Max Schettewi


2025

pdf bib
Embedding-Free RAG
Jessica Maghakian | Raunak Sinha | Max Schettewi | Gunkirat Kaur
Findings of the Association for Computational Linguistics: EMNLP 2025

Retrieval-Augmented Generation (RAG) is the current state-of-the-art method for mitigating the shortcomings of large language models (LLMs) by incorporating external knowledge sources to provide more relevant and accurate responses to user queries. However building performant RAG systems for real use-cases typically requires heavy investment from NLP experts, such as fine-tuning embedding models for specialized domains, experimenting with text chunking strategies and other niche hyperparameter tunings.
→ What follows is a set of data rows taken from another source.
/-! ### ret -/

@[simp] theorem Hub.ret_out (o : Origin) (c : Nat) : (h.ret o c).out = h.out ++ [Out.result o c] := rfl
@[simp] theorem Hub.ret_objs (o : Origin) (c : Nat) : (h.ret o c).objs = h.objs := rfl
@[simp] theorem Hub.ret_mem (o : Origin) (c : Nat) : (h.ret o c).mem = h.mem := rfl
@[simp] theorem Hub.ret_octs (o : Origin) (c : Nat) : (h.ret o c).octs = h.octs := rfl
@[simp] theorem Hub.ret_waiting (o : Origin) (c : Nat) : (h.ret o c).waiting = h.waiting := rfl
@[simp] theorem Hub.ret_heldActs (o : Origin) (c : Nat) : (h.ret o c).heldActs = h.heldActs := rfl
@[simp] theorem Hub.ret_staged (o : Origin) (c : Nat) : (h.ret o c).staged = h.staged := rfl
@[simp] theorem Hub.ret_origins (o : Origin) (c : Nat) : (h.ret o c).origins = h.origins := rfl
@[simp] theorem Hub.ret_seg (o : Origin) (c : Nat) : (h.ret o c).seg = h.seg := rfl
@[simp] theorem Hub.ret_mram (o : Origin) (c : Nat) : (h.ret o c).mram = h.mram := rfl
@[simp] theorem Hub.ret_storeRun (o : Origin) (c : Nat) : (h.ret o c).storeRun = h.storeRun := rfl
@[simp] theorem Hub.ret_hold (o : Origin) (c : Nat) : (h.ret o c).hold = h.hold := rfl
@[simp] theorem Hub.ret_now (o : Origin) (c : Nat) : (h.ret o c).now = h.now := rfl
@[simp] theorem Hub.ret_timers (o : Origin) (c : Nat) : (h.ret o c).timers = h.timers := rfl
@[simp] theorem Hub.ret_freeCtr (o : Origin) (c : Nat) : (h.ret o c).freeCtr = h.freeCtr := rfl
@[simp] theorem Hub.ret_netTime (o : Origin) (c : Nat) : (h.ret o c).netTime = h.netTime := rfl
@[simp] theorem Hub.ret_netRuns (o : Origin) (c : Nat) : (h.ret o c).netRuns = h.netRuns := rfl
@[simp] theorem Hub.ret_hop (o : Origin) (c : Nat) : (h.ret o c).hop = h.hop := rfl
@[simp] theorem Hub.ret_bridge (o : Origin) (c : Nat) : (h.ret o c).bridge = h.bridge := rfl
@[simp] theorem Hub.ret_links (o : Origin) (c : Nat) : (h.ret o c).links = h.links := rfl
@[simp] theorem Hub.ret_hopIn (o : Origin) (c : Nat) : (h.ret o c).hopIn = h.hopIn := rfl
@[simp] theorem Hub.ret_pathOver (o : Origin) (c : Nat) : (h.ret o c).pathOver = h.pathOver := rfl
@[simp] theorem Hub.ret_core (o : Origin) (c : Nat) : (h.ret o c).core = h.core := rfl
@[simp] theorem Hub.ret_dma (o : Origin) (c : Nat) : (h.ret o c).dma = h.dma := rfl
@[simp] theorem Hub.ret_pcie (o : Origin) (c : Nat) : (h.ret o c).pcie = h.pcie := rfl
@[simp] theorem Hub.ret_cam (o : Origin) (c : Nat) : (h.ret o c).cam = h.cam := rfl
@[simp] theorem Hub.ret_trig (o : Origin) (c : Nat) : (h.ret o c).trig = h.trig := rfl
@[simp] theorem Hub.ret_disp (o : Origin) (c : Nat) : (h.ret o c).disp = h.disp := rfl
@[simp] theorem Hub.ret_planes (o : Origin) (c : Nat) : (h.ret o c).planes = h.planes := rfl
@[simp] theorem Hub.ret_eth (o : Origin) (c : Nat) : (h.ret o c).eth = h.eth := rfl
@[simp] theorem Hub.ret_net (o : Origin) (c : Nat) : (h.ret o c).net = h.net := rfl
@[simp] theorem Hub.ret_xchg (o : Origin) (c : Nat) : (h.ret o c).xchg = h.xchg := rfl
@[simp] theorem Hub.ret_axl (o : Origin) (c : Nat) : (h.ret o c).axl = h.axl := rfl
@[simp] theorem Hub.ret_mot (o : Origin) (c : Nat) : (h.ret o c).mot = h.mot := rfl
@[simp] theorem Hub.ret_gpio (o : Origin) (c : Nat) : (h.ret o c).gpio = h.gpio := rfl
@[simp] theorem Hub.ret_masters (o : Origin) (c : Nat) : (h.ret o c).masters = h.masters := rfl
@[simp] theorem Hub.ret_uarts (o : Origin) (c : Nat) : (h.ret o c).uarts = h.uarts := rfl
@[simp] theorem Hub.ret_usb (o : Origin) (c : Nat) : (h.ret o c).usb = h.usb := rfl
@[simp] theorem Hub.ret_engs (o : Origin) (c : Nat) : (h.ret o c).engs = h.engs := rfl
@[simp] theorem Hub.ret_fw (o : Origin) (c : Nat) : (h.ret o c).fw = h.fw := rfl
@[simp] theorem Hub.ret_clk (o : Origin) (c : Nat) : (h.ret o c).clk = h.clk := rfl
@[simp] theorem Hub.ret_doms (o : Origin) (c : Nat) : (h.ret o c).doms = h.doms := rfl
@[simp] theorem Hub.ret_sim (o : Origin) (c : Nat) : (h.ret o c).sim = h.sim := rfl
@[simp] theorem Hub.ret_pd (o : Origin) (c : Nat) : (h.ret o c).pd = h.pd := rfl
@[simp] theorem Hub.ret_slots (o : Origin) (c : Nat) : (h.ret o c).slots = h.slots := rfl
@[simp] theorem Hub.ret_feeds (o : Origin) (c : Nat) : (h.ret o c).feeds = h.feeds := rfl
@[simp] theorem Hub.ret_caddy (o : Origin) (c : Nat) : (h.ret o c).caddy = h.caddy := rfl
@[simp] theorem Hub.ret_safety (o : Origin) (c : Nat) : (h.ret o c).safety = h.safety := rfl
@[simp] theorem Hub.ret_boot (o : Origin) (c : Nat) : (h.ret o c).boot = h.boot := rfl

/-! ### bump -/

@[simp] theorem Hub.bump_mem (k : Nat) : (h.bump k).mem = h.mem := by
  unfold Hub.bump; repeat' split
  all_goals rfl
@[simp] theorem Hub.bump_octs (k : Nat) : (h.bump k).octs = h.octs := by
  unfold Hub.bump; repeat' split
  all_goals rfl
@[simp] theorem Hub.bump_waiting (k : Nat) : (h.bump k).waiting = h.waiting := by
  unfold Hub.bump; repeat' split
  all_goals rfl
@[simp] theorem Hub.bump_heldActs (k : Nat) : (h.bump k).heldActs = h.heldActs := by
  unfold Hub.bump; repeat' split
  all_goals rfl
@[simp] theorem Hub.bump_staged (k : Nat) : (h.bump k).staged = h.staged := by
  unfold Hub.bump; repeat' split
  all_goals rfl
@[simp] theorem Hub.bump_origins (k : Nat) : (h.bump k).origins = h.origins := by
  unfold Hub.bump; repeat' split
  all_goals rfl
@[simp] theorem Hub.bump_seg (k : Nat) : (h.bump k).seg = h.seg := by
  unfold Hub.bump; repeat' split
  all_goals rfl
@[simp] theorem Hub.bump_mram (k : Nat) : (h.bump k).mram = h.mram := by
  unfold Hub.bump; repeat' split
  all_goals rfl
@[simp] theorem Hub.bump_storeRun (k : Nat) : (h.bump k).storeRun = h.storeRun := by
  unfold Hub.bump; repeat' split
  all_goals rfl
@[simp] theorem Hub.bump_hold (k : Nat) : (h.bump k).hold = h.hold := by
  unfold Hub.bump; repeat' split
  all_goals rfl
@[simp] theorem Hub.bump_now (k : Nat) : (h.bump k).now = h.now := by
  unfold Hub.bump; repeat' split
  all_goals rfl
@[simp] theorem Hub.bump_timers (k : Nat) : (h.bump k).timers = h.timers := by
  unfold Hub.bump; repeat' split
  all_goals rfl
@[simp] theorem Hub.bump_out (k : Nat) : (h.bump k).out = h.out := by
  unfold Hub.bump; repeat' split
  all_goals rfl
@[simp] theorem Hub.bump_netTime (k : Nat) : (h.bump k).netTime = h.netTime := by
  unfold Hub.bump; repeat' split
  all_goals rfl
@[simp] theorem Hub.bump_netRuns (k : Nat) : (h.bump k).netRuns = h.netRuns := by
  unfold Hub.bump; repeat' split
  all_goals rfl
@[simp] theorem Hub.bump_hop (k : Nat) : (h.bump k).hop = h.hop := by
  unfold Hub.bump; repeat' split
  all_goals rfl
@[simp] theorem Hub.bump_bridge (k : Nat) : (h.bump k).bridge = h.bridge := by
  unfold Hub.bump; repeat' split
  all_goals rfl
@[simp] theorem Hub.bump_links (k : Nat) : (h.bump k).links = h.links := by
  unfold Hub.bump; repeat' split
  all_goals rfl
@[simp] theorem Hub.bump_hopIn (k : Nat) : (h.bump k).hopIn = h.hopIn := by
  unfold Hub.bump; repeat' split
  all_goals rfl
@[simp] theorem Hub.bump_pathOver (k : Nat) : (h.bump k).pathOver = h.pathOver := by
  unfold Hub.bump; repeat' split
  all_goals rfl
@[simp] theorem Hub.bump_core (k : Nat) : (h.bump k).core = h.core := by
  unfold Hub.bump; repeat' split
  all_goals rfl
@[simp] theorem Hub.bump_dma (k : Nat) : (h.bump k).dma = h.dma := by
  unfold Hub.bump; repeat' split
  all_goals rfl
@[simp] theorem Hub.bump_pcie (k : Nat) : (h.bump k).pcie = h.pcie := by
  unfold Hub.bump; repeat' split
  all_goals rfl
@[simp] theorem Hub.bump_cam (k : Nat) : (h.bump k).cam = h.cam := by
  unfold Hub.bump; repeat' split
  all_goals rfl
@[simp] theorem Hub.bump_trig (k : Nat) : (h.bump k).trig = h.trig := by
  unfold Hub.bump; repeat' split
  all_goals rfl
@[simp] theorem Hub.bump_disp (k : Nat) : (h.bump k).disp = h.disp := by
  unfold Hub.bump; repeat' split
  all_goals rfl
@[simp] theorem Hub.bump_planes (k : Nat) : (h.bump k).planes = h.planes := by
  unfold Hub.bump; repeat' split
  all_goals rfl
@[simp] theorem Hub.bump_eth (k : Nat) : (h.bump k).eth = h.eth := by
  unfold Hub.bump; repeat' split
  all_goals rfl
@[simp] theorem Hub.bump_net (k : Nat) : (h.bump k).net = h.net := by
  unfold Hub.bump; repeat' split
  all_goals rfl
@[simp] theorem Hub.bump_xchg (k : Nat) : (h.bump k).xchg = h.xchg := by
  unfold Hub.bump; repeat' split
  all_goals rfl
@[simp] theorem Hub.bump_axl (k : Nat) : (h.bump k).axl = h.axl := by
  unfold Hub.bump; repeat' split
  all_goals rfl
@[simp] theorem Hub.bump_mot (k : Nat) : (h.bump k).mot = h.mot := by
  unfold Hub.bump; repeat' split
  all_goals rfl
@[simp] theorem Hub.bump_gpio (k : Nat) : (h.bump k).gpio = h.gpio := by
  unfold Hub.bump; repeat' split
  all_goals rfl
@[simp] theorem Hub.bump_masters (k : Nat) : (h.bump k).masters = h.masters := by
  unfold Hub.bump; repeat' split
  all_goals rfl
@[simp] theorem Hub.bump_uarts (k : Nat) : (h.bump k).uarts = h.uarts := by
  unfold Hub.bump; repeat' split
  all_goals rfl
@[simp] theorem Hub.bump_usb (k : Nat) : (h.bump k).usb = h.usb := by
  unfold Hub.bump; repeat' split
  all_goals rfl
@[simp] theorem Hub.bump_engs (k : Nat) : (h.bump k).engs = h.engs := by
  unfold Hub.bump; repeat' split
  all_goals rfl
@[simp] theorem Hub.bump_fw (k : Nat) : (h.bump k).fw = h.fw := by
  unfold Hub.bump; repeat' split
  all_goals rfl
@[simp] theorem Hub.bump_clk (k : Nat) : (h.bump k).clk = h.clk := by
  unfold Hub.bump; repeat' split
  all_goals rfl
@[simp] theorem Hub.bump_doms (k : Nat) : (h.bump k).doms = h.doms := by
  unfold Hub.bump; repeat' split
  all_goals rfl
@[simp] theorem Hub.bump_sim (k : Nat) : (h.bump k).sim = h.sim := by
  unfold Hub.bump; repeat' split
  all_goals rfl
@[simp] theorem Hub.bump_pd (k : Nat) : (h.bump k).pd = h.pd := by
  unfold Hub.bump; repeat' split
  all_goals rfl
@[simp] theorem Hub.bump_slots (k : Nat) : (h.bump k).slots = h.slots := by
  unfold Hub.bump; repeat' split
  all_goals rfl
@[simp] theorem Hub.bump_feeds (k : Nat) : (h.bump k).feeds = h.feeds := by
  unfold Hub.bump; repeat' split
  all_goals rfl
@[simp] theorem Hub.bump_caddy (k : Nat) : (h.bump k).caddy = h.caddy := by
  unfold Hub.bump; repeat' split
  all_goals rfl
@[simp] theorem Hub.bump_safety (k : Nat) : (h.bump k).safety = h.safety := by
  unfold Hub.bump; repeat' split
  all_goals rfl
@[simp] theorem Hub.bump_boot (k : Nat) : (h.bump k).boot = h.boot := by
  unfold Hub.bump; repeat' split
  all_goals rfl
We propose Embedding-Free RAG, a model-agnostic approach that enables the deployment of a one-size-fits-all RAG pipeline for user-provided grounding documents. Unlike traditional RAG, which relies on embedding models for information retrieval, Embedding-Free RAG leverages the generalized reasoning abilities of LLMs in a novel algorithmic framework during the retrieval stage. Extensive experiments demonstrate that Embedding-Free RAG outperforms existing state-of-the-art methods, achieving up to 4.6x higher F1 scores and up to 2x better question answering accuracy across a wide range of challenging domains.